**WHAT YOU NEED TO DO:**
Records follow. Pull out every line that contains "section".

**ENTRIES SUPPLIED:**
-- ==== Sys2Proof/Machine/Log.lean ====
section
/-! DEFINITION. The Attempt Log (05): numbering, placing of records, clearing, the summary. -/

namespace Sys2Proof.Machine

/-- The number the next assignment hands out: the counter up by 1, staying at 65535 (05 R106). -/
def nextNumber (s : State) : Nat := countUp 65535 s.log.counter

/-- An assignment: the counter becomes the number handed out (05 R106). -/
def useNumber (s : State) : State := s.onLog fun l => { l with counter := countUp 65535 l.counter }

/-- Place a record: the 17th removes the oldest and sets the truncated flag (05 R108). -/
def AttemptLog.place (l : AttemptLog) (r : AttemptRecord) : AttemptLog :=
  if l.records.length < 16 then { l with records := l.records ++ [r] }
  else { l with records := l.records.drop 1 ++ [r], truncated := true }

/-- Write a record and raise its ATTEMPT report (05 R107). -/
def writeRecord (r : AttemptRecord) (s : State) : State :=
  let s1 := s.onLog fun l => l.place r
  raise (.attempt r s1.log.records.length s1.log.truncated) s1

/-- The record of a DIAL step that ends without a try, with its number (05 R106, R107). -/
def writeStepRecord (d : DialStep) (outcome : TryOutcome) (s : State) : State :=
  writeRecord
    { number := nextNumber s, origin := .plan, slot := some d.slot, destination := some d.destination
      port := none, net := none, score := none, outcome := outcome, cause := none, talk := none
      data := none } (useNumber s)

/-- Outcomes whose records carry talk seconds (05 section 5.2). -/
def TryOutcome.hasTalk : TryOutcome → Bool
  | .cleared | .endedByBox | .dropped => true
  | .attachFailed | .rejected | .busy | .noAnswer | .portFailed | .aborted | .emptyDestination
  | .noCandidate => false

/-- The record of a try as it ends (05 R105); the score goes with the network. -/
def CurrentTry.record (t : CurrentTry) (outcome : TryOutcome) : AttemptRecord where
  number := t.number.getD 0
  origin := t.origin
  slot := t.slot
  destination := t.destination
  port := t.port
  net := t.net
  score := t.score
  outcome := outcome
  cause := t.cause
  talk := if outcome.hasTalk then some (t.talk.getD 0) else none
  data := t.data

/-- The clearing of a campaign start (05 R109). -/
def clearLog (s : State) : State := s.onLog fun _ => AttemptLog.empty

/-- Write the summary from the context and the log, and raise its report (05 R110, R111). -/
def writeSummary (outcome : CampaignOutcome) (s : State) : State :=
  let m : Summary :=
    { origin := s.campaign.origin, outcome := outcome, total := s.log.counter
      recoveries := s.campaign.recoveries, planFault := s.campaign.planFault, seconds := s.campaign.seconds
      presses := s.campaign.presses, truncated := s.log.truncated }
  raise (.summary m) (s.onLog fun l => { l with summary := some m })

end Sys2Proof.Machine
end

**SOLUTION TO THIS EXERCISE:**
section
/-- Outcomes whose records carry talk seconds (05 section 5.2). -/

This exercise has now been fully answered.